3.5 gapsmith fill — iterative gap-filling

4-phase pFBA + KO-essentiality pipeline. Steps 1 + 2 + 2b are the default "quick" path; Steps 3 + 4 run only with --full-suite.

gapsmith fill \
    drafts/ecoli-draft.gmod.cbor \
    -n ecoli-medium.csv \
    -r ecoli-all-Reactions.tbl \
    -k 0.01 \
    -o filled/

# Full 4-phase suite (adds energy-source + fermentation screens;
# 10-30 minutes on a whole bacterium)
gapsmith fill ... --full-suite

# Opt into the futile-cycle prune — drops candidate reactions that
# saturate at 0.99·max_flux with all boundaries closed. Expensive on
# large candidate pools.
gapsmith fill ... --prune-futile

Phase breakdown:

  1. Step 1 — user medium + biomass target. Bulk of the fills.
  2. Step 2 — MM_glu + available carbon sources; iterate every biomass substrate, attach a sink per substrate, gap-fill if infeasible.
  3. Step 2b — aerobic / anaerobic variant, depending on whether the user medium has O₂.
  4. Step 3 (--full-suite) — energy-source screen with ESP1–5 pseudo-reactions (menaquinone / ubiquinone / NADH / ferredoxin / plastoquinone redox couples).
  5. Step 4 (--full-suite) — fermentation-product screen: maximise outflow on each exchange compound.

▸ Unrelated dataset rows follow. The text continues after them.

/-- Output lanes of a vector that a producer has computed so far: macro-instruction, slot, offset, (first lane, lanes). -/
structure OutAcc where
  mi : Nat
  slot : Nat
  off : Nat
  lanes : List (Nat × List Nat)
  writes : List Nat
  full : Bool               -- every lane is computed
  zero : Bool               -- a delta of +0 without any adapter read (R220)
  sent : Bool               -- its response has left for the egress
  deriving DecidableEq, Repr

/-- A partial of a weight gradient (R243): drawer, projection, whether B, chunk, first output row or column, values. -/
structure GPartial where
  drw : Nat
  proj : Nat
  isB : Bool
  chunk : Nat
  o0 : Nat
  vals : List (List Nat)
  deriving DecidableEq, Repr

/-- A record of one macro-instruction in the report (R450), and whether it has been reached and has completed. -/
structure MacRec where
  status : Option Status
  oobRd : Nat
  oobWr : Nat
  lcount : Nat
  reached : Bool
  done : Bool
  pos : Nat
  since : Option Nat        -- when its units began to wait for their vectors (R213)
  list : List Nat           -- its adapter list, as read when it started (R444)
  deriving DecidableEq, Repr

/-- A list record (R451), the macro-instruction that produced it (8,191 for a GD_DISCARD record), and beside it the counters of R80
that its bytes do not show: `SAT_ACC` and `NONFIN` of the adapter's `QUANT_PUBLISH` or `OPT_STEP`. -/
structure ListRec where
  mi : Nat
  aid : Nat
  status : Status
  kind : Nat
  skip : Bool
  esc : Nat
  epoch : Nat
  cnt : Nat
  satAcc : Nat
  nonfin : Nat
  deriving DecidableEq, Repr

/-- A staging stream (R296): die, drawer, which staging of a layer of the drawer (from 1) and the layer, whether it has begun,
whether its content stands. -/
structure Stream where
  die : Nat
  drw : Nat
  occ : Nat
  layer : Nat
  started : Bool
  done : Bool
  deriving DecidableEq, Repr

/-- Bytes of host memory that a purpose of the step has read (R611); `data` is none while the request is outstanding. -/
structure HostGot where
  tag : Nat
  space : Nat
  addr : Nat
  len : Nat
  data : Option (List Byte)
  deriving DecidableEq, Repr

/-- A page that a `KV_PLACE` holds pinned (R217): macro-instruction, block-table entry, page, page-table entry. -/
structure PagePin where
  mi : Nat
  slot : Nat
  blk : Nat
  page : Nat
  pte : Nat
  deriving DecidableEq, Repr

/-- Where an ordered write of a step went (R133, R219). -/
structure PlaceLog where
  key : Nat
  space : Nat
  addr : Nat
  len : Nat
  page : Nat
  deriving DecidableEq, Repr

/-- STAT counts that a vector of a step has added (R83), which a teardown takes back (R95): its slot, adapter and projection. -/
structure StatLog where
  slot : Nat
  aid : Nat
  proj : Nat
  n : Nat
  sat : Nat
  low : Nat
  deriving DecidableEq, Repr

/-- A ticket (R517, R522–R524). -/
structure Ticket where
  ward : Nat
  list : Option (List Nat)
  sepoch : Nat
  expiry : Nat
  parts : Word
  budget : Nat
  session : Nat
  deriving DecidableEq, Repr

/-- What a step took at its sampling point (R433): the program indices whose handles were stale, the tickets, the partition's common
adapter and quotas, and, until its rows are sorted, the directory and the notice records. -/
structure Sampled where
  stale : List Nat
  tickets : SMap Ticket
  common : Nat
  rowQuota : Nat
  drwQuota : Nat
  dir : List Entry
  notes : SMap NoteRec
  deriving DecidableEq, Repr

/-- A step from its load to its end: the context of R398 and everything its phases, units, report and save need. -/
structure Ctx where
  job : Nat
  role : Role
  sub : Sub
  phase : Phase
  resume : Phase            -- the phase a saved step returns to (R397)
  prog : List MI
  nins : Nat
  refs : List Nat
  gate : List GateItem
  rows : List Row
  drawers : List Drawer
  projs : List Nat
  snap : Nat
  bounds : List Nat
  recs : List MacRec
  lists : List ListRec
  units : List WUnit
  nextUnit : Nat
  vecs : List Vec
  outs : List OutAcc
  parts : List GPartial
  streams : List Stream
  ret : List (Nat × VisitRec)
  sentVisits : List (Nat × Nat)
  host : List HostGot
  pages : List PagePin
  pc : Nat
  tagFault : Nat
  npre : Nat
  cause : Nat
  refused : Option (Status × Nat)
  torn : Bool
  mv : Option (Nat × Nat × Nat)
  eng : DWord
  used : List (Nat × Nat)     -- FETCH references (adapter, epoch)
  pinned : List (Nat × Nat)   -- LOCAL references (adapter, epoch)
  fetchWait : List (Nat × Nat)
  noteWait : List Nat
  noteOut : List NoteRec
  noteDead : List Nat
  gdNew : List (Nat × Nat)
  saveMask : BitVec 128
  visitCap : Nat
  written : Bool
  leaving : Bool
  phaseAt : Nat
  delivered : List (Nat × Nat)   -- VISIT drawers and projections whose returned vectors a producer has delivered
  placed : List PlaceLog    -- placement and scatter writes so far (R133, R219)
  rpt : Option Desc         -- the report descriptor, as checked at load (R454)
  samp : Sampled
  owners : List (Nat × Nat) -- owners of the partition's gradient drawers' adapters, as at step issue (R254)
  stats : List StatLog
  deriving DecidableEq, Repr

/-- A partition page (R636) and the partition controller's own state: jobs, the issued context, the saved context. -/
structure Prt where
  tumOwn : BitVec 128
  lostTum : BitVec 8           -- WRITE_LOST of TUM_OWN words 0–7
  tumNext : Option (BitVec 128)  -- the mask of the last reassignment, while some of it still waits (R41)
  shares : BitVec 16
  rowQuota : BitVec 19
  drwQuota : BitVec 15
  dscQuota : BitVec 19
  visitCap : BitVec 24
  lostVisit : Bool
  vecWait : BitVec 32
  gwMax : BitVec 16
  jobSlice : BitVec 16
  latWait : BitVec 16
  tbHbmRate : BitVec 16
  tbHbmDepth : BitVec 16
  tbHngRate : BitVec 16
  tbHngDepth : BitVec 16
  tbFabRate : BitVec 16
  tbFabDepth : BitVec 16
  cabQuota : BitVec 24
  dirQuota : BitVec 19
  shfShare : List (BitVec 10)
  shfHost : List (BitVec 10)
  lostShf : BitVec 4
  slowSpace : BitVec 3
  slowBase : BitVec 56
  slowSize : DWord
  engCycles : DWord
  winCycles : Word
  saved : Bool
  sseqNext : BitVec 48
  jobRun : BitVec 53
  tbHbmLvl : Int
  tbHngLvl : Int
  tbFabLvl : Int
  effTb : List (Nat × Nat)  -- rate and depth of the three buckets as the last refill took them (R376)
  oobRd : DWord
  oobWr : DWord
  shfHbase : List (BitVec 10)
  bound : List Word
  common : Nat
  jobNext : Nat
  jobs : List Job
  ctx : Option Ctx
  svCtx : Option Ctx
  lastIssue : Option Nat
  lastOpen : Option Nat
  finals : List Ctx         -- steps that wait only for their final report: killed before issue, or torn while saved
  waitSince : Nat
  slowAt : Nat              -- the POOL window an exporter has granted: its offset + 1, or 0 (R321)
  effVisit : Nat            -- VISIT_CAP, GW_MAX and shares as the last step issue took them (R376)
  effGw : Nat
  effShare : List Nat
  deriving DecidableEq, Repr

/-! ### Command link (R457–R480) -/

/-- A command that has taken its queue entry and not been answered: a long command (R472) or a claim. -/
inductive LongKind where
  | upload (aid : Nat) (resv : Nat)
  | allocRange (part ward : Nat) (tag : Nat)
  | rangeMove (range : Nat)
  | powerDown
  | claim (digest : Nat) (f : RclFrame) (c : Crypto) (si ti : Nat)
  deriving DecidableEq, Repr

structure Long where
  id : Nat
  tag : Word
  session : Nat
  vc : Nat
  urgent : Bool
  ward : Nat
  took : Nat                 -- when it took its queue entry
  kind : LongKind
  deriving DecidableEq, Repr

/-- A frame from Bartor to the host: header words and payload (R457); `q` 1 or 2 when its leaving frees a shared or an
urgent queue entry, taken at `took`. -/
structure OutFrame where
  opc : Nat
  vc : Nat
  first : Bool
  last : Bool
  loss : Bool
  tag : Word
  session : Nat
  seg : Nat
  status : Nat
  hint : Nat
  crd : List Nat
  stamp : Nat
  data : List Byte
  q : Nat
  took : Nat
  deriving DecidableEq, Repr

/-- The command link. `held` is how long, in ACLK, each of the last 1,024 commands answered held its queue entry (R474). -/
structure Lnk where
  lstate : BitVec 3
  helloOk : Bool
  rclBad : Word
  noteLost : Word
  qUsed : BitVec 13
  qUrg : BitVec 7
  crdHeld : List Nat
  crdMin : List Bool
  hbPeriod : DWord
  hbSkip : Word
  hbOn : Bool
  loss : Bool
  hostCrd : List Nat
  owed : List Nat
  out : List (List OutFrame)
  notes : List OutFrame
  sent : List OutFrame
  longs : List Long
  nextLong : Nat
  held : List Nat
  waiting : List (Bool × RclFrame)   -- commands that hold an entry while neither core of the pair runs, in the order of R472
  deriving DecidableEq, Repr

/-! ### Hinge ports and fabric (R594–R612) -/

/-- A hinge port. `deltaValid` is the egress signal of R602; `cut` the responses whose beats were cut short, with how many of them had
left (R224). -/
structure Hng where
  lstate : BitVec 3
  laneRep : BitVec 8
  trainAtt : BitVec 8
  hngBad : Word
  lenMism : Word
  hngOrph : Word
  lnkRty : Word
  beatsIn : DWord
  beatsOut : DWord
  crdUsed : SMap Nat
  held : List RowVec
  egress : List Resp
  sent : List Resp
  retrained : Bool
  deltaValid : Bool
  cut : List (Resp × Nat)
  crdLast : Nat              -- the partition whose credits were returned last (R603)
  crdRet : List (Nat × Nat)  -- the credit returns sent: partition and count, 1–64 (R602)
  outHdr : List Word         -- the header words of the response whose beats left last (R605)
  deriving DecidableEq, Repr

structure FabPort where
  lstate : BitVec 3
  lnkRty : Word
  bytesTx : DWord
  bytesRx : DWord
  trainAtt : Nat
  retrained : Bool
  deriving DecidableEq, Repr

/-- What a host access is for: a purpose of a step, the slower tier of a partition, a report. -/
inductive XferFor where
  | step (p sseq tag : Nat)
  | write (id : Nat)
  | slowRead (p aid epoch : Nat)
  | slowWrite (p aid epoch : Nat)
  deriving DecidableEq, Repr
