-- ==== Sys2Proof/Machine/PoolBase.lean ====
section
/-! DEFINITION. The pool's shared operations (R305–R349): who owns a range, sessions, sending messages and requests. A peer is
named by its instance ID, or by 65,536 + its fabric address before it is known by one. -/

namespace Sys2Proof.Machine

open Sys2Proof

/-! ### Header fields (R339) -/

def RppMsg.major (m : RppMsg) : Nat := fld m.hdr.w0 7 0
def RppMsg.type (m : RppMsg) : Nat := fld m.hdr.w0 23 16
def RppMsg.vc (m : RppMsg) : Nat := fld m.hdr.w0 25 24
def RppMsg.last (m : RppMsg) : Bool := bit m.hdr.w0 26
def RppMsg.unj (m : RppMsg) : Bool := bit m.hdr.w0 27
def RppMsg.unjd (m : RppMsg) : Bool := bit m.hdr.w0 28
def RppMsg.src (m : RppMsg) : Nat := fld m.hdr.w1 15 0
def RppMsg.dst (m : RppMsg) : Nat := fld m.hdr.w1 31 16
def RppMsg.tag (m : RppMsg) : Nat := m.hdr.w2.toNat
def RppMsg.view (m : RppMsg) : Nat := m.hdr.w3.toNat
def RppMsg.aid (m : RppMsg) : Nat := fld m.hdr.w4 23 0
def RppMsg.status (m : RppMsg) : Status := statusOf (fld m.hdr.w4 31 24)
def RppMsg.epoch (m : RppMsg) : Nat := m.hdr.w5.toNat
def RppMsg.len (m : RppMsg) : Nat := fld m.hdr.w6 16 0
def RppMsg.seg (m : RppMsg) : Nat := m.hdr.w7.toNat

/-- The channel of a type (R338); `REDIRECT` (0x0A) travels on any. -/
def rppVc (ty : Nat) : Nat :=
  if ty ≤ 0x0E ∨ ty = 0x30 ∨ ty = 0x32 ∨ ty = 0x33 then 0
  else if ty = 0x13 ∨ ty = 0x14 ∨ ty = 0x15 ∨ ty = 0x18 ∨ ty = 0x1D ∨ ty = 0x1E ∨ ty = 0x31 then 2
  else if 0x20 ≤ ty then 3
  else 1

/-- Types that are not reserved (R340). -/
def rppType (ty : Nat) : Bool :=
  (decide (1 ≤ ty ∧ ty ≤ 0x0E)) || decide (0x10 ≤ ty ∧ ty ≤ 0x23) || decide (0x30 ≤ ty ∧ ty ≤ 0x33)

/-- The header is one that R339 has the receiver discard; the channel of a `REDIRECT` is judged by the message it answers. Another major
version is none of R339's grounds: `HELLO` and `JOIN_REQ` answer it (R309, R346). -/
def RppMsg.bad (m : RppMsg) : Bool :=
  fld m.hdr.w0 31 29 != 0 || fld m.hdr.w6 31 17 != 0 || decide (65536 < m.len) || !rppType m.type
  || (m.type != 0x0A && m.vc != rppVc m.type)
  || ((m.unj || m.unjd) && !(m.type == 1 || m.type == 2 || m.type == 3 || m.type == 4 || m.type == 0x0A))
  || (m.unj && m.src != 0) || (m.unjd && m.dst != 0)

/-! ### Ownership (R314, R315) -/

def freeRange : RangeEnt := { state := .free, inst := 0 }

/-- The range entry of an adapter in the installed view. -/
def State.rangeOf (s : State) (aid : Nat) : RangeEnt := SMap.get freeRange s.pol.ranges (aid / 256)

def State.me (s : State) : Nat := s.pol.instId.toNat

/-- The owner of an adapter's range; `none` where it is FREE or LOST. -/
def State.ownerOfAid (s : State) (aid : Nat) : Option Nat :=
  match (s.rangeOf aid).state with
  | .held => some (s.rangeOf aid).inst
  | .moving => some (s.rangeOf aid).inst
  | _ => none

/-- Whether this member owns an adapter's range. -/
def State.mine (s : State) (aid : Nat) : Bool := s.pol.instValid && s.ownerOfAid aid == some s.me

def State.member (s : State) (inst : Nat) : Option Member := s.pol.members.find? fun m => m.inst == inst

/-- The other members of the installed view, ascending. -/
def State.others (s : State) : List Nat :=
  insSort (fun a b => decide (a < b)) ((s.pol.members.map (·.inst)).filter (· != s.me))

def Pol.session (q : Pol) (peer : Nat) : Option RppSess := q.sess.find? fun x => x.inst == peer

def Pol.modSess (q : Pol) (peer : Nat) (f : RppSess → RppSess) : Pol :=
  { q with sess := updFirst q.sess (fun x => x.inst == peer) f }

/-- Whether a peer is marked unreachable (R311). -/
def State.unreach (s : State) (peer : Nat) : Bool := (s.pol.session peer).any (·.unreach)

/-- The highest blob minor version this stepping supports (R347). -/
def blobMinorMax : Nat := 0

Output: <genome>-filled.gmod.cbor + .xml + -added.tsv (rxn id + step number for every addition).

3.6 gapsmith fba — FBA / pFBA on a model

Utility to solve FBA or parsimonious FBA on a CBOR/JSON model. Useful for validating a draft before gap-filling, or for post-hoc analysis.

gapsmith fba drafts/ecoli-draft.gmod.cbor
gapsmith fba --pfba --min-growth 0.01 --top 20 filled/ecoli-filled.gmod.cbor
gapsmith fba -r EX_cpd00027_e0 filled/ecoli-filled.gmod.cbor

Split-flux LP via good_lp with HiGHS backend. Solves the 2378×2953 ecoli draft in under 100 ms.

3.7 gapsmith adapt — edit reactions + force growth

# Add specific SEED rxns
gapsmith adapt -m model.gmod.cbor -a rxn00011,rxn00102

# Add every rxn in a MetaCyc pathway
gapsmith adapt -m model.gmod.cbor -a "PWY-6587"

# Remove
gapsmith adapt -m model.gmod.cbor -r rxn00011

# Force growth on D-glucose (runs gap-fill)
gapsmith adapt -m model.gmod.cbor -w cpd00027:TRUE -b Reactions.tbl

# Force NO growth on glucose (closes uptake)
gapsmith adapt -m model.gmod.cbor -w cpd00027:FALSE

3.8 gapsmith pan — pan-draft from N drafts

# Glob a directory of drafts
gapsmith pan -m drafts/ -t 0.06 -f pan_out/

# Explicit list
gapsmith pan -m a-draft.gmod.cbor,b-draft.gmod.cbor,c-draft.gmod.cbor -t 0.5

# Only emit the binary presence/absence table
gapsmith pan -m drafts/ -b -f pan_out/

-t sets the minimum across-draft reaction frequency for inclusion in the pan-draft. Default 0.06 matches upstream gapseq.

3.9 gapsmith doall — full pipeline in one command

gapsmith doall genome.faa.gz -f out/ -A diamond -b 200 -k 0.01
# Chains: find -p all → find-transport → draft → medium (auto) → fill

Add --full-suite to include fill Steps 3/4. Use -m <medium.csv> to skip the medium-inference step and supply your own medium.


4. Precomputed alignment mode

For many-genome batch runs, gapsmith can skip the per-genome aligner call entirely and read a pre-computed alignment TSV:

# Pre-run BLAST / diamond / mmseqs2 yourself (or use gapsmith batch-align)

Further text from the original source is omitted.